Couscous: Roots and Colors of Algeria – A Culinary Exploration by Yasmina Sellam

Yasmina Sellam’s book, "Le couscous, racines et couleurs d’Algérie," offers an in-depth look at couscous, a traditional dish integral to Algerian culture and history. Published by Anep, this visually appealing book spans 120 pages, meticulously tracing the origins and significance of couscous, which was recognized by UNESCO in 2020 as part of the Intangible Cultural Heritage of Humanity, representing Algeria alongside three other Maghreb nations.

The versatile variations of couscous have different names across the region, including "kusksi," "seksu," "kuskus," "tâam," "naâma," "berboucha," and "âich." Sellam emphasizes the dish’s deep roots in North Africa, where it has been enjoyed in various forms from Egypt to the Atlantic Ocean and throughout West Africa.

Historical Context and Origins

The book is divided into two main sections. The first part delves into the rich history of couscous, its origins, primary ingredients—mainly barley and wheat—and traditional preparation techniques. Notable references are made to historical figures, such as the Andalusian traveler Leo Africanus (Hassan Al Wazzan) and French historian Jean Bottéro. These historical accounts corroborate the longstanding presence of couscous in North African culture.

Sellam relies on significant archaeological findings and historical evidence that affirm couscous’s potential Algerian origin. Citing the work of Denis Saillard, an expert in food cultures, she discusses how Numidia, ancient Algeria, played a vital role in cereal exports, particularly in wheat and barley production which were essential for couscous.

Furthermore, ethnologist Marceau Gast’s research highlights that the Zenata people of southwestern Algeria are credited for creating this beloved dish, suggesting a lineage stretching back to ancient times.

The author also discusses the social significance of couscous, noting its presence in both joyous and sad ceremonies, positioning it as a cornerstone of Algerian identity for centuries.

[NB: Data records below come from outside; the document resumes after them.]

theorem within_storeAndFree (r : Run) (c : Cluster) (px : List Nat) (e : Nat) :
    (storeAndFree r c px e).Within (fun a => [R.PE_STAT e].contains a) [.bCask, .bPress] :=
  within_seq (within_onCask (by decide)) (within_freeEngine (by simp) (by decide))

theorem within_countPass (c : Cluster) (e : Nat) :
    (countPass c e).Within (fun a => [R.PE_CLUSTERS e, R.PRS_CNT_RETRY_OK].contains a) [] :=
  within_seq (within_addR (by simp)) (within_on (within_addR (by simp)))

theorem within_releaseAfter (r : Run) (c : Cluster) : (releaseAfter r c).Within eventRegs (eventParts ++ [.bCask, .bPress]) :=
  within_cons (within_setRun (by decide)) (within_cons (within_noteHead _ (by decide))
    (within_cons (within_checkFill.mono (fun _ h => h) (by decide)) within_nil))

theorem countPass_clusters (s : State) (c : Cluster) (e : Nat) :
    ((countPass c e).run s).rd (R.PE_CLUSTERS e) = (s.rd (R.PE_CLUSTERS e) + 1) % 2 ^ 32 := by
  have hretry : (on (c.attempt != 0) (addR R.PRS_CNT_RETRY_OK 1)).Within (fun a => a == R.PRS_CNT_RETRY_OK) [] :=
    within_on (within_addR (by simp))
  rw [countPass, run_seq, (hretry _).2.1 _ (by simpa using engineReg_press 0x20104 e (by decide) (by decide)), rd_addR_same]

/-- A cluster that decodes frees its engine, and is counted and booked (R81, R86). -/
theorem passCluster_effect (s : State) (r : Run) (c : Cluster) (px : List Nat) (e : Nat) :
    ((passCluster r c px e).run s).flag (F.PE_STAT_BUSY e) = false ∧
      ((passCluster r c px e).run s).rd (R.PE_CLUSTERS e) = (s.rd (R.PE_CLUSTERS e) + 1) % 2 ^ 32 ∧
      (∀ x, s.bin r.stripe.bin = some x → c.q ∉ x.booked →
        ((passCluster r c px e).run s).led.tile = s.led.tile.book (.leave 8)) ∧
      framed (fun a => eventRegs a || [R.PE_STAT e, R.PE_CLUSTERS e, R.PRS_CNT_RETRY_OK].contains a)
        (eventParts ++ [.bCask, .bCel, .bPress, .ledTile]) s ((passCluster r c px e).run s) := by
  have hstat := engineReg_event 0x20100 e (by decide) (by decide)
  have hclusters := engineReg_event 0x20104 e (by decide) (by decide)
  rw [passCluster_run]
  have f₁ := within_storeAndFree r c px e s
  have hbusy : ((storeAndFree r c px e).run s).flag (F.PE_STAT_BUSY e) = false := by
    rw [storeAndFree, run_seq, freeEngine_busy]
  generalize (storeAndFree r c px e).run s = a at *
  have f₂ := within_countPass c e a
  have hcount := countPass_clusters a c e
  generalize (countPass c e).run a = b at *
  have f₃ : framed (fun _ => false) [.bCel, .ledTile] b ((bookCluster r.stripe.bin c.q).run b) :=
    within_bookCluster _ _ (by decide) (by decide) b
  have hbook := fun x => bookCluster_books (s := b) (bin := r.stripe.bin) (q := c.q) (x := x)
  generalize (bookCluster r.stripe.bin c.q).run b = d at *
  have f₄ := within_releaseAfter r c d
  generalize (releaseAfter r c).run d = u at *
  have hcel : b.b.cel = s.b.cel := (f₂.2.2 .bCel (by decide)).trans (f₁.2.2 .bCel (by decide))
  have htile : b.led.tile = s.led.tile := (f₂.2.2 .ledTile (by decide)).trans (f₁.2.2 .ledTile (by decide))
  refine ⟨?_, ?_, fun x hx hq => ?_, ?_⟩
  · rw [framed_flag f₄ (F.PE_STAT_BUSY e) hstat, framed_flag f₃ (F.PE_STAT_BUSY e) rfl,
      framed_flag f₂ (F.PE_STAT_BUSY e) ?_, hbusy]
    simp only [List.contains_eq_mem, List.mem_pair, decide_eq_false_iff_not, not_or]
    exact ⟨engineReg_ne e (by decide), engineReg_press 0x20100 e (by decide) (by decide)⟩
  · rw [f₄.2.1 _ hclusters, f₃.2.1 _ rfl, hcount, f₁.2.1 _ ?_]
    simp
  · have hxb : b.bin r.stripe.bin = some x := by
      rw [← hx, State.bin, State.bin, hcel]
    exact (f₄.2.2 .ledTile (by decide)).trans ((hbook x hxb hq).trans (by rw [htile]))
  · refine framed_trans (framed_mono (fun r hr => ?_) (by decide) f₁) (framed_trans (framed_mono (fun r hr => ?_) (by decide) f₂)
      (framed_trans (framed_mono (by simp) (by decide) f₃) (framed_mono (fun r hr => by simp [hr]) (by decide) f₄)))
    · simp only [List.contains_eq_mem, List.mem_singleton, decide_eq_true_eq] at hr
      simp [hr]
    · simp only [List.contains_eq_mem, decide_eq_true_eq] at hr
      simp [List.mem_cons_of_mem _ hr]

/-! ### A cluster that fails (R89 to R93) -/

/-- The count of a failure's kind (R89). -/
def failureCount (kind : Nat) : Nat :=
  if kind = 1 then R.PRS_CNT_SAFFRON else if kind = 2 then R.PRS_CNT_POISON else R.PRS_CNT_DECODE

/-- The event of a failure's kind (R89). -/
def failureEvent (kind : Nat) : Evt := if kind = 1 then E.PRS_SAFFRON else if kind = 2 then E.PRS_POISON else E.PRS_DECODE

theorem failureCount_cases (kind : Nat) : failureCount kind ∈ [R.PRS_CNT_SAFFRON, R.PRS_CNT_POISON, R.PRS_CNT_DECODE] := by
  unfold failureCount
  split
  · decide
  · split <;> decide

Included in this section is an account of "Maison Ricci," the first couscous production factory established in Algeria by an Italian colonist in 1853 in Blida. This marked a critical turning point, as it was here that hand-rolled couscous made by Algerian women was first packaged and exported to France, utilizing innovative drying methods.

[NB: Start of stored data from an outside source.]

/-- Whether a unit of a core's matrix path is occupied (R101). -/
def State.unitBusy (s : State) (core u : Nat) : Bool := s.cyc < s.busy.get 0 (32 * core + u)

/-- Whether a word of the matrix engine makes pushes at its retirement. -/
def State.pushing (_s : State) (op : Op) (key : Nat) : Bool :=
  keyEng key == 2 && !isWave key && ((!op.completes && pushFifos key (op.tokens key) != []) || op.sdst.any (isQueue key))

/-- The issue of a word on a stream after its encoding has been found good and any stamp has been met. `stamped` holds
for the instruction of a stamp: what would stall it is a schedule-miss (R101). -/
def State.issueReady (s : State) (op : Op) (key : Nat) (stamped : Option DWord)
    (body : Iss → State → List DWord → List (List Word) → Eff) : State :=
  let iaddr := (s.ctlAt key 0).pc
  match s.bindingFault op key with
  | some f => s.faultThread key 0 f
  | none =>
    -- Earlier accesses of the stream are performed before the consumer of a push sees it (R292).
    let s := if s.pushing op key then s.finishReadouts key else s
    let needs := (s.popNeeds key (op.tokens key) op.ssrc op.lsrc ++
      (if op.completes then [Need.recordRoom] else []) ++
      (((op.ssrc ++ op.sdst).filter fun x => x < 32 && op.chain != some x).map Need.register)).filter fun n => !s.needMet key n
    if needs != [] || (stamped.isSome && op.units.any (s.unitBusy (keyCore key))) then
      match stamped with
      | some t => s.faultThread key 0 (scheduleMiss s.cyc t 1)
      | none => s.stallStream key needs
    else
      match s.sourceFault op key with
      | some f => s.faultThread key 0 f
      | none =>
        let s1 := s.popTokens key (op.tokens key)
        let (s2, sv) := s1.popScalars key op.ssrc
        let (s3, lv) := s2.popLanes key op.lsrc
        match s.regionCheck op key 0 sv lv with
        | .error (c, d) => s.regionAbort key 0 c d
        | .ok r =>
          let popped := popEntries key op.ssrc sv
          let s4 := match r with
            | none => s3
            | some r1 => s3.modCtl key 0 fun c => { c with region := some { r1 with taken := r1.taken ++ popped } }
          let e := body { key := key, threads := [0], lanes := upTo (laneCount key) } s4 sv lv
          match e.faults with
          | f :: _ =>
            let s5 := if e.keep then
                { e.st with tokens := s.tokens, queues := s.queues, rings := s.rings }.setCtl key 0 (s.ctlAt key 0)
              else s
            s5.faultThread key 0 f.2
          | [] =>
            -- A delivery point of R212, unless the instruction faults itself (R377).
            if (op.deliver || op.wait) && s.hasDeferred key 0 true then (s.takeDeferred key 0 true).getD s
            else if e.needs != [] then
              match stamped with
              | some t => s.faultThread key 0 (scheduleMiss s.cyc t 1)
              | none => s.stallStream key e.needs
            else if e.final then e.st
            else if e.pending then
              if (e.st.ctlAt key 0).maintaining && s.hasDeferred key 0 true then
                ((s.modCtl key 0 Ctl.wholeUnit).takeDeferred key 0 true).getD s
              else e.st.modCtl key 0 fun c =>
                { c with waitG := op.tokens key, stall := [], poppedT := popFifos key (op.tokens key), poppedQ := popped }
            else
              let s5 := e.st.retireStream op key e iaddr
              -- An instruction that would stall at retirement is a delivery point (R212).
              if (s5.ctlAt key 0).retire.isSome && s.hasDeferred key 0 true then
                ((s.modCtl key 0 Ctl.wholeUnit).takeDeferred key 0 true).getD s5
              else s5

/-- The issue of a word on a stream. -/
def State.issueStream (s : State) (op : Op) (key : Nat)
    (body : Iss → State → List DWord → List (List Word) → Eff) : State :=
  match s.wordFault op key 0 with
  | some f =>
    -- It has reached issue, which disarms a stamp (R101, log 42).
    let s1 := if op.unstamped then s else s.modCtl key 0 fun c => { c with armed := none }
    s1.faultWord op key 0 f
  | none =>
    let c := s.ctlAt key 0
    if (c.region.isSome && op.region.isNone) then s.regionAbort key 0 7 (s.abortMaj op)
    else
      match c.armed with
      | none => s.issueReady op key none body
      | some t =>
        if op.unstamped then s.issueReady op key none body
        else
          if s.cyc < t.toNat then s.modCtl key 0 fun c => { c with stall := [.stamp t.toNat] }
          else
            let s1 := s.modCtl key 0 fun c => { c with armed := none, stall := [] }
            if t.toNat < s.cyc then s1.faultThread key 0 (scheduleMiss s.cyc t 0)
            else s1.issueReady op key (some t) body

/-- Whether a word is one of majors 0x12 to 0x25 and 0x3A or sample (R138, R141). -/
def laneWord (half word : Nat) : Bool :=
  let maj := if half == 2 then bitsN word 2 6 else (shortMaj word).getD 0
  (0x12 ≤ maj && maj ≤ 0x25) || maj == 0x3A || (maj == 0x3E && bitsN word 12 2 == 1)

/-- Whether R138 counts a word's threads as lane operations. -/
def Op.laneOperation (op : Op) : Bool := laneWord op.half op.word

/-- An issue of a wave counted for its kernel: its first issue, and the threads' lane operations (R138). -/
def State.countIssue (s : State) (key threads : Nat) (lane : Bool) : State :=
  match s.waves.find key with
  | none => s
  | some w => s.modSlot w.job fun x =>
      { x with firstIssue := x.firstIssue.or (some s.ns), laneOps := x.laneOps + (if lane then threads else 0) }

/-- The issue of a word on the issue set of a wave (R142, R146). -/
def State.issueWave (s : State) (op : Op) (key : Nat) (set : List Nat)
    (body : Iss → State → List DWord → List (List Word) → Eff) : State :=
  let on := set.filter fun l => s.guardOn op key l
  let off := set.filter fun l => !s.guardOn op key l
  let s0 := off.foldl (fun s l => s.moveOn op key [] l) s
  let enc := on.filterMap fun l => (s.wordFault op key l).map (l, ·)
  let good := on.filter fun l => (s.wordFault op key l).isNone
  let s1 := enc.foldl (fun s f => s.faultWord op key f.1 f.2) s0
  -- A word that no region permits aborts before anything of it is judged (R333).
  let barred := good.filter fun l => !s.regionPermits op key l
  let allowed := good.filter fun l => s.regionPermits op key l
  let sb := barred.foldl (fun s l => s.regionAbort key l 7 (s.abortMaj op)) s1
  if s.extendedFault op key then
    (sb.faultThreads key (allowed.map (·, fltOf 0x1E op.word))).countIssue key 0 false
  else
    let poisoned := allowed.filter fun l => s.sourcesPoisoned op key l
    let clean := allowed.filter fun l => !s.sourcesPoisoned op key l
    let (_, sv) := s.popScalars key op.ssrc
    let (_, lv) := s.popLanes key op.lsrc
    let checked := clean.map fun l => (l, s.regionCheck op key l sv lv)
    let s2 := sb.faultThreads key (poisoned.map (·, fltOf 0x0B 0))
    let s3 := checked.foldl (fun s x =>
      match x.2 with
      | .error (c, d) => s.regionAbort key x.1 c d
      | .ok none => s
      | .ok (some r) => s.modCtl key x.1 fun c => { c with region := some r }) s2
    let run := checked.filterMap fun x => match x.2 with | .ok _ => some x.1 | .error _ => none
    if run.isEmpty then s3.countIssue key 0 false
    else
      let e := body { key := key, threads := run, lanes := run } (s3.countIssue key run.length op.laneOperation) sv lv
      e.st.retireWave op key e run (s.ctlAt key (run.headD 0)).pc

/-- Performs an instruction word for whoever is issuing. -/
def State.issue (s : State) (op : Op) (body : Iss → State → List DWord → List (List Word) → Eff) :
    Host.Outcome State Fault Refusal :=
  match s.cur with
  | none => .fault .noIssuer
  | some c => .next (if c.wave then s.issueWave op c.key c.set body else s.issueStream op c.key body)

/-- A body for each scalar operand's value. -/
def sval (sv : List DWord) (k : Nat) : DWord := sv.getD k 0

/-- A lane source's value in a lane. -/
def lval (lv : List (List Word)) (k lane : Nat) : Word := (lv.getD k []).getD lane 0

end Sys2Proof.Machine
end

Culinary Diversity and Modern Recognition

In the second part of the book, Sellam provides a collection of couscous recipes representative of Algeria’s culinary diversity. Each recipe is accompanied by photographs, reflecting the multitude of ways this staple dish is prepared and savored across the country. The rich tapestry of regional variations showcases not only the names and ingredients but also the cultural significance each version holds.

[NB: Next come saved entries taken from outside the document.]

-- ==== Sys2Proof/Machine/Fetch.lean ====
section
/-! DEFINITION. Fetch (R40, R42, R43, R74): halfwords, headers, and the loop buffer. -/

namespace Sys2Proof.Machine

/-- A sector that a core's instruction cache does not hold is read from its home for the job, and the cache keeps it: 64 KiB
at most, the oldest sector leaving (R9, R13, R74; log 36). -/
def State.noteFetch (s : State) (key lane : Nat) : Place → State
  | .loc _ => s
  | .phys pa mtype grain part =>
    let core := keyCore key
    let held := s.icache.get [] core
    if held.contains (pa / 64) then s
    else
      let s1 := s.homeAccess core (pa / 64 * 64) 64 mtype grain part (some (s.jobOf key lane)) false
      { s1 with icache := s1.icache.put core ((if 1024 ≤ held.length then held.drop 1 else held) ++ [pa / 64]) }

/-- A halfword fetched for a stream or thread (R74, R355, R372). -/
def State.fetchHalf (s : State) (key lane : Nat) (va : DWord) : Except Flt (State × Half) :=
  match s.locate key lane .exec va.toNat 2 with
  | .error f => .error f
  | .ok (s1, p) =>
    if s1.placePoisoned p 2 then .error (fltOf 0x0B va.toNat)
    else
      let s2 := s1.noteFetch key lane p
      .ok (s2, BitVec.ofNat 16 (s2.placeRead p 2))

/-- A header word fetched: two halfwords. -/
def State.fetchHeader (s : State) (key lane : Nat) (va : DWord) : Except Flt (State × Nat) :=
  match s.fetchHalf key lane va with
  | .error f => .error f
  | .ok (s1, h0) =>
    match s1.fetchHalf key lane (va + 2) with
    | .error f => .error f
    | .ok (s2, h1) => .ok (s2, h0.toNat + 65536 * h1.toNat)

/-- A stream or thread fetches the header at its program counter and stands in the block, or takes the fault (R42, R43). -/
def State.enterBlock (s : State) (key lane : Nat) : State :=
  match s.fetchHeader key lane (s.ctlAt key lane).pc with
  | .error f => s.takeFault key lane f
  | .ok (s1, w) =>
    match headerDefect w with
    | some r => s1.takeFault key lane (fltOf 0x04 (framingInfo w r))
    | none => s1.modCtl key lane fun c => c.enter w

/-- Whether the pass runs from the loop buffer: a pass after the first of a block with RPT above 0 (R42, R75). -/
def Ctl.fromBuffer (c : Ctl) (pc : DWord) : Option Half :=
  if c.rpt != 0 && c.passes != c.rpt then c.loopBuf.find ((pc - c.hdr).toNat / 2) else none

/-- A halfword of a body, from the loop buffer where it stands there (R74); the first pass fills the buffer. Vision
threads fetch it anew. -/
def State.bodyHalf (s : State) (key lane : Nat) (pc : DWord) : Except Flt (State × Half) :=
  let c := s.ctlAt key lane
  match (if isWave key then none else c.fromBuffer pc) with
  | some h => .ok (s, h)
  | none =>
    match s.fetchHalf key lane pc with
    | .error f => .error f
    | .ok (s1, h) =>
      if c.rpt != 0 && !isWave key then
        .ok (s1.modCtl key lane fun c => { c with loopBuf := c.loopBuf.put ((pc - c.hdr).toNat / 2) h }, h)
      else .ok (s1, h)

end Sys2Proof.Machine
end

Sellam’s work is currently competing at the international "Gourmand World Cookbook Awards" in Sweden for 2025, spotlighting its significance in the realm of culinary literature. Previously, her first publication, "Mémoire culinaire de l’Algérie : histoire de recettes" (2022), garnered recognition in the 2023 iteration of the same award, emphasizing her commitment to preserving and promoting Algerian culinary heritage.

As an agronomist with a keen interest in culinary traditions, Yasmina Sellam’s mission is to showcase the richness of traditional Algerian cuisine through her writings and television programs. By documenting the historical and cultural context of couscous, she aims to elevate its status not just as a dish, but as a symbol of national identity and heritage.

In conclusion, "Le couscous, racines et couleurs d’Algérie" is not merely a cookbook; it is a testament to the enduring legacy of couscous in Algerian culture. Through meticulous research and engaging narratives, Yasmina Sellam encapsulates the essence of this beloved dish, inviting readers to discover and celebrate its profound significance and the colorful variations that define Algerian culinary artistry.